DATA IN THIS EXERCISE below:

-- ==== Sys2Proof/Laws/Fields.lean ====
section
/-! SUPPORT. The counters as fields (R165, R166), and the lengths of the encodings (section 8.2, Tables 1-1, 10-1). -/

namespace Sys2Proof.Machine

/-! ### Counters -/

/-- Counting one counter changes that counter alone. -/
theorem Ctb.get_count (b : Ctb) (c d : Counter) :
    (b.count c).get d = if c = d then satInc (b.get c) else b.get d := by
  unfold Ctb.count Ctb.get
  cases c <;> cases d <;> simp [Counter.index]

@[simp] theorem Ctb.get_count_same (b : Ctb) (c : Counter) : (b.count c).get c = satInc (b.get c) := by
  simp [Ctb.get_count]

@[simp] theorem Ctb.get_count_other (b : Ctb) (c d : Counter) (h : c ≠ d) : (b.count c).get d = b.get d := by
  simp [Ctb.get_count, h]

/-- Counting a counter any number of times leaves the others alone. -/
theorem Ctb.get_countTimes_other (b : Ctb) (c d : Counter) (n : Nat) (h : c ≠ d) :
    (b.countTimes c n).get d = b.get d := by
  induction n generalizing b with
  | zero => rfl
  | succ n ih => rw [Ctb.countTimes, ih, Ctb.get_count_other _ _ _ h]

@[simp] theorem Ctb.get_zero (c : Counter) : Ctb.zero.get c = 0 := by cases c <;> decide

@[simp] theorem Ctb.length_bytes (b : Ctb) : b.bytes.length = 28 := by
  simp [Ctb.bytes, wordBytes2, List.length_flatMap]

/-! ### The numbers of the tables -/

/-- Each status has its code of Table 9-3. -/
theorem Status.code_mem (st : Status) : (st, st.code) ∈ statusCodes := by cases st <;> decide

/-- Each notice has its kind of Table 10-3. -/
theorem NoticeKind.number_mem (k : NoticeKind) : (k, k.number) ∈ noticeKinds := by cases k <;> decide

/-- Each counter has its index of Table 10-4. -/
theorem Counter.index_mem (k : Counter) : (k, k.index.val) ∈ counterIndices := by cases k <;> decide

/-- The well-formed headers are those Table 1-2 admits (R4). -/
theorem wellFormed_headerOf (b : List Byte) : (headerOf b).wellFormed = true ↔ headerAllowed b := by
  have hk : ∀ n, n < 256 → ((byteAt b 0).toNat = n ↔ byteAt b 0 = BitVec.ofNat 8 n) := fun n hn =>
    ⟨fun h => BitVec.eq_of_toNat_eq (by simp [h, Nat.mod_eq_of_lt hn]), fun h => by rw [h]; simp [Nat.mod_eq_of_lt hn]⟩
  unfold Header.wellFormed headerAllowed headerOf
  dsimp only
  split
  · rename_i h; rw [hk 1 (by omega)] at h; simp [h]
  · rename_i h; rw [hk 2 (by omega)] at h; simp [h, and_assoc]
  · rename_i h; rw [hk 3 (by omega)] at h; simp [h, and_assoc]
  · rename_i h; rw [hk 4 (by omega)] at h; simp [h]
  · rename_i h; rw [hk 5 (by omega)] at h; simp [h, and_assoc]
  · rename_i h1 h2 h3 h4 h5
    simp [(hk 1 (by omega)).not.mp h1, (hk 2 (by omega)).not.mp h2, (hk 3 (by omega)).not.mp h3,
      (hk 4 (by omega)).not.mp h4, (hk 5 (by omega)).not.mp h5]

/-! ### Lengths -/

@[simp] theorem length_natBytes2 (n : Nat) : (natBytes2 n).length = 2 := rfl
@[simp] theorem length_wordBytes2 (w : Word16) : (wordBytes2 w).length = 2 := rfl
@[simp] theorem length_wordBytes4 (w : Word32) : (wordBytes4 w).length = 4 := rfl
@[simp] theorem length_encodeRaster (r : Raster) : (encodeRaster r).length = 26 := by simp [encodeRaster]
@[simp] theorem length_encodeEntry (e : Entry) : (encodeEntry e).length = 9 := by simp [encodeEntry]
@[simp] theorem length_encodeWindow (w : Window) : (encodeWindow w).length = 18 := by simp [encodeWindow]
@[simp] theorem length_headerBytes (h : Header) : h.bytes.length = 6 := by simp [Header.bytes]
@[simp] theorem length_statusRecord (s : State) : s.statusRecord.length = 30 := by simp [State.statusRecord]

/-- A number below 65536 survives its two bytes, at the head of any list. -/
theorem natAt2_natBytes2 (n : Nat) (rest : List Byte) (h : n < 65536) : natAt2 (natBytes2 n ++ rest) 0 = n := by
  simp [natAt2, natBytes2, byteAt, byteOf]
  omega

/-- A 16-bit register survives its two bytes. -/
theorem wordAt2_wordBytes2 (w : Word16) (rest : List Byte) : wordAt2 (wordBytes2 w ++ rest) 0 = w := by
  show w.extractLsb' 8 8 ++ w.extractLsb' 0 8 = w
  apply BitVec.eq_of_getLsbD_eq
  intro i hi
  simp only [BitVec.getLsbD_append, BitVec.getLsbD_extractLsb']
  by_cases h : i < 8
  · simp [h]
  · simp [h, show i - 8 < 8 by omega, show 8 + (i - 8) = i by omega]

/-! ### Bytes of a list -/

@[simp] theorem byteAt_cons_zero (b : Byte) (rest : List Byte) : byteAt (b :: rest) 0 = b := rfl
@[simp] theorem byteAt_cons_succ (b : Byte) (rest : List Byte) (i : Nat) : byteAt (b :: rest) (i + 1) = byteAt rest i := rfl

/-- Reading past a first part reads the second. -/
theorem byteAt_append_right (l r : List Byte) (i : Nat) : byteAt (l ++ r) (l.length + i) = byteAt r i := by
  simp [byteAt, List.getElem?_append_right]

end Sys2Proof.Machine
end

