-- ==== Sys2Proof/Tests/Slice0.lean ====
section
/-! SUPPORT. The model's own tests: the WellFormed smoke test, the manual's worked values, one step of each row, and for
every statement with hypotheses a state that meets them, clause by clause, at the ends of their ranges. -/

namespace Sys2Proof.Tests

set_option Elab.async false

open Sys2Proof.Machine

/-! ### Small states -/

/-- A command of epoch 7 with tag 1. -/
def cmd (code : Byte) (args : List Byte) : Command := { payload := [0, 7, 1, code] ++ args, fingerprint := 0 }

/-- The session of epoch 7. -/
def session : Session := { epoch := 7, idleLimit := 0, idleElapsed := 0 }

/-- A state whose command queue holds one command that may be taken in session. -/
def ready (s : State) (c : Command) : State :=
  { s with
    mge := { s.mge with commands := [c], session := some session, cache := [], resetPending := false }
    rlt.replies := []
    resetHeld := false }

/-- A command stands at the head, in session, with these arguments. -/
def Taken (s : State) (c : Command) (code : Byte) (args : List Byte) : Prop :=
  AtHead s c code ∧ InSession s c ∧ c.args = args

theorem taken (s : State) (code : Byte) (args : List Byte) :
    Taken (ready s (cmd code args)) (cmd code args) code args :=
  ⟨⟨rfl, rfl, rfl, Nat.zero_lt_succ 15, rfl⟩,
    ⟨by simp [State.inEpoch, ready, session, Command.epoch, cmd, wordAt2, byteAt], rfl⟩, rfl⟩

/-- A window of one row and one column. -/
def window (id : Nat) : Window where
  id := id
  x := 0
  y := 0
  width := 1
  height := 1
  glyphBase := 0
  stride := 1
  depth := 1
  paletteBase := 0
  key := none
  weight := 8

/-- A raster of 4 by 2 active pixels in 6 pixel times by 4 lines. -/
def raster (mode : SyncMode) : Raster :=
  { Raster.default with
    width := 4
    height := 2
    hStart := 1
    vStart := 1
    lineTotal := 6
    frameTotal := 4
    linePulseWidth := 1
    framePulseWidth := 1
    syncMode := mode
    prime := 1
    coastLimit := 2 }

/-- A bank that passes validation: one SHOW run over both lines, pattern 0 a GATE of one bit, one window. -/
def bank (mode : SyncMode) : Bank :=
  { Bank.default with
    raster := raster mode
    program := Bank.default.program.set 0 { Entry.cleared with runLength := 2, action := .showLine, windowMask := 1 }
    programLength := 1
    patterns := Bank.default.patterns.set 0 (some { kind := .gate, bits := [true] })
    windows := [window 0] }

/-- The state after reset with an active and staging bank, in an output state. -/
def inOutput (mode : SyncMode) (o : OutputState) (phase : Phase) : State :=
  { State.cleared with
    cfs := { staging := bank mode, active := some (bank mode), commitPending := none }
    otg := { State.cleared.otg with output := o, phase := phase } }

/-- A line in progress outside the active area. -/
def blankLine (dataEnded : Bool) : Line :=
  { (bank .locked).lineOf .blank false (.level false) with dataEnded := dataEnded }

/-- The next state, when there is one. -/
def nextOf (o : Host.Outcome State Fault Refusal) : Option State :=
  match o with
  | .next t => some t
  | .fault _ => none
  | .refused _ => none

/-- A fact about the next state of a row. -/
def after (i : Instr) (s : State) (p : State → Bool) : Bool := (nextOf (exec i s)).any p

/-- The state with a link in LOCKED. -/
def locked (s : State) : State := { s with lrx := { s.lrx with lock := .locked, silence := some 0, receiving := true } }

/-- A GAP packet. -/
def gap : List Byte := packetBytes { kind := 3, tag := 0, number := 0, length := 0 } []
/-- An OPEN of frame 5. -/
def openFive : List Byte := packetBytes { kind := 1, tag := 5, number := 0, length := 0 } []
/-- A CLOSE of frame 5. -/
def closeFive : List Byte := packetBytes { kind := 4, tag := 5, number := 0, length := 0 } []
/-- A LINE of one pixel, number 0 of frame 5. -/
def lineFive : List Byte := packetBytes { kind := 2, tag := 5, number := 0, length := 3 } [1, 2, 3]
/-- A MGMT with a PING of epoch 7 and tag 1. -/
def pingPacket : List Byte := packetBytes { kind := 5, tag := 0, number := 0, length := 4 } [0, 7, 1, 1]
/-- The same with a wrong payload check. -/
def pingFailed : List Byte := pingPacket.take 12 ++ [0, 0, 0, 0]

/-- A frame record of tag 5. -/
def frameFive (state : FrameState) (bound : Bool) (stored : Nat) : FrameRecord where
  tag := 5
  state := state
  bound := bound
  highest := if stored = 0 then none else some (stored - 1)
  stored := stored
  overflowNoticed := false

/-- A line record of frame 5. -/
def line5 (number : Nat) (damaged : Bool) : LineRecord := { tag := 5, number := number, damaged := damaged, pixels := [1] }

/-! ### WellFormed -/

theorem test_wellFormed_refuses_too_long : Instr.wellFormed (.packetReceptionEnd (List.replicate 6157 0)) = false := by
  decide +kernel
theorem test_wellFormed_accepts_longest : Instr.wellFormed (.packetReceptionEnd (List.replicate 6156 0)) = true := by
  decide +kernel

/-! ### The manual's worked values -/

/-- R2: the header check of 31h..39h is 29B1h. -/
theorem test_headerCheck_reference : headerCheck [0x31, 0x32, 0x33, 0x34, 0x35, 0x36, 0x37, 0x38, 0x39] = 0x29B1 := by
  decide +kernel
/-- R3: the 32-bit check of 31h..39h is CBF43926h. -/
theorem test_payloadCheck_reference :
    payloadCheck [0x31, 0x32, 0x33, 0x34, 0x35, 0x36, 0x37, 0x38, 0x39] = 0xCBF43926 := by decide +kernel
/-- Table 3-3: the first values of the LFSR. -/
theorem test_lfsr_table : [1, 2, 3, 4, 5, 6].map (fun n => (lfsrAdvance^[n]) 0xACE1)
    = [0x5670, 0xAB38, 0x559C, 0x2ACE, 0x1567, 0x8AB3] := by decide +kernel
/-- Table 1-3: the six classes. -/
theorem test_packet_classes : [gap.take 7, gap.set 1 1, packetBytes { kind := 3, tag := 1, number := 0, length := 0 } [],
      lineFive.take 14, pingFailed, lineFive].map classify
    = [.short, .corrupt, .malformed, .truncated, .payloadFailed, .good] := by decide +kernel
/-- A default raster and a cleared entry, encoded (Tables 8-1 and 8-2). -/
theorem test_encode_defaults : encodeRaster Raster.default = List.replicate 25 0 ++ [0xFF]
    ∧ encodeEntry Entry.cleared = [0, 1, 3, 0, 0, 0, 0xFF, 0, 0] := by decide +kernel
/-- Table 8-5: one bank for each reason code, and the index it reports. -/
theorem test_validation_codes :
    (bank .locked).validate = none
      ∧ ([{ bank .locked with raster := { raster .locked with width := 0 } },
          { bank .locked with raster := { raster .locked with frameTotal := 2 } },
          { bank .locked with raster := { raster .locked with linePulseWidth := 0 } },
          { bank .locked with raster := { raster .locked with framePulseWidth := 16 } },
          { bank .locked with programLength := 0 },
          { bank .locked with raster := { raster .locked with height := 1 } },
          { bank .locked with program := (bank .locked).program.set 0 { Entry.cleared with
              runLength := 2, action := .showThin, thinDivisor := 17 } },
          { bank .locked with patterns := Bank.default.patterns },
          { bank .locked with raster := { raster .locked with blankClock := some 4 } },
          { bank .locked with windows := [window 0, { window 6 with y := 2 }, { window 4 with x := 4 }] },
          { bank .locked with windows := [{ window 3 with glyphBase := 16383, height := 2 }] },
          { bank .locked with windows := [{ window 3 with paletteBase := 255 }] },
          { bank .locked with windows := [{ window 3 with key := some 2 }] },
          { bank .locked with raster := { raster .locked with prime := 9 } }].map (·.validate)
        = [some ⟨1, none⟩, some ⟨2, none⟩, some ⟨3, none⟩, some ⟨4, none⟩, some ⟨5, none⟩, some ⟨6, none⟩,
           some ⟨7, some 0⟩, some ⟨8, some 0⟩, some ⟨9, some 4⟩, some ⟨10, some 4⟩, some ⟨11, some 3⟩,
           some ⟨12, some 3⟩, some ⟨13, some 3⟩, some ⟨14, none⟩]) := by decide +kernel
/-- R116: a blend rounds, and weight 8 replaces. -/
theorem test_blend : blend 4 0xFF0000 0x00FF01 = 0x808001 ∧ blend 8 0x123456 0xFFFFFF = 0x123456
    ∧ blend 1 0xFFFFFF 0x000000 = 0x202020 := by decide +kernel
/-- R115: glyph indices of depth 2 and 1, leftmost in the high bits. -/
theorem test_glyph_index :
    ([0, 1, 2, 3].map (Candidate.glyphIndex { window := { window 0 with depth := 2 }, row := [0x1B] }) = [0, 1, 2, 3])
      ∧ ([0, 1, 8].map (Candidate.glyphIndex { window := window 0, row := [0x40, 0x80] }) = [0, 1, 1]) := by
  decide +kernel
/-- R102 to R105: GATE, LEVEL and an inverted GATE over a pattern of three bits. -/
theorem test_panel_clock :
    ([0, 1, 2, 3].map (fun p => (ClockRegime.pattern .gate [true, false, true] false).levelAt p .first)
        = [true, false, true, true])
      ∧ (ClockRegime.pattern .gate [true] false).levelAt 0 .second = false
      ∧ (ClockRegime.pattern .gate [true] true).levelAt 0 .second = true
      ∧ (ClockRegime.pattern .level [true] false).levelAt 5 .second = true := by decide +kernel
/-- R53: pattern B on odd run positions. -/
theorem test_pattern_at : [0, 1, 2].map ({ Entry.cleared with patternA := 2, patternB := some 9 } : Entry).patternAt
    = [2, 9, 2] := by decide +kernel
/-- Table 10-1 and 10-2: the fixed bytes of a REPLY and a NOTICE. -/
theorem test_message_bytes :
    (Message.body (.reply ((cmd 1 [9]).reply { status := .done, detail := 0, data := [9] }))
        = [1, 1, 0, 7, 1, 0, 0, 0, 0, 1, 9])
      ∧ Message.body (.notice { kind := .frameAbandoned, detail := 0x0105, frame := 0x01020304 } 6)
        = [2, 9, 1, 2, 3, 4, 1, 5, 6] := by decide +kernel
/-- R126: a pattern of nine bits packs into two bytes and reads back. -/
theorem test_pattern_bits :
    encodePattern 3 (some { kind := .gate, bits := [true, false, false, false, false, false, false, true, true] })
        = [3, 1, 9, 0x81, 0x80]
      ∧ decodePattern [3, 1, 9, 0x81, 0x80]
        = some (3, some { kind := .gate, bits := [true, false, false, false, false, false, false, true, true] }) := by
  decide +kernel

End of DATA IN THIS EXERCISE.

## TASK BRIEF
Retype exactly, and only, the lines above from the one where "of a list -/" occurs up to and including the one where "epoch 7. -/" occurs.

## EXERCISE OUTPUT
/-! ### Bytes of a list -/

@[simp] theorem byteAt_cons_zero (b : Byte) (rest : List Byte) : byteAt (b :: rest) 0 = b := rfl
@[simp] theorem byteAt_cons_succ (b : Byte) (rest : List Byte) (i : Nat) : byteAt (b :: rest) (i + 1) = byteAt rest i := rfl

/-- Reading past a first part reads the second. -/
theorem byteAt_append_right (l r : List Byte) (i : Nat) : byteAt (l ++ r) (l.length + i) = byteAt r i := by
  simp [byteAt, List.getElem?_append_right]

end Sys2Proof.Machine
end

-- ==== Sys2Proof/Tests/Slice0.lean ====
section
/-! SUPPORT. The model's own tests: the WellFormed smoke test, the manual's worked values, one step of each row, and for
every statement with hypotheses a state that meets them, clause by clause, at the ends of their ranges. -/

namespace Sys2Proof.Tests

set_option Elab.async false

open Sys2Proof.Machine

/-! ### Small states -/

/-- A command of epoch 7 with tag 1. -/
def cmd (code : Byte) (args : List Byte) : Command := { payload := [0, 7, 1, code] ++ args, fingerprint := 0 }

/-- The session of epoch 7. -/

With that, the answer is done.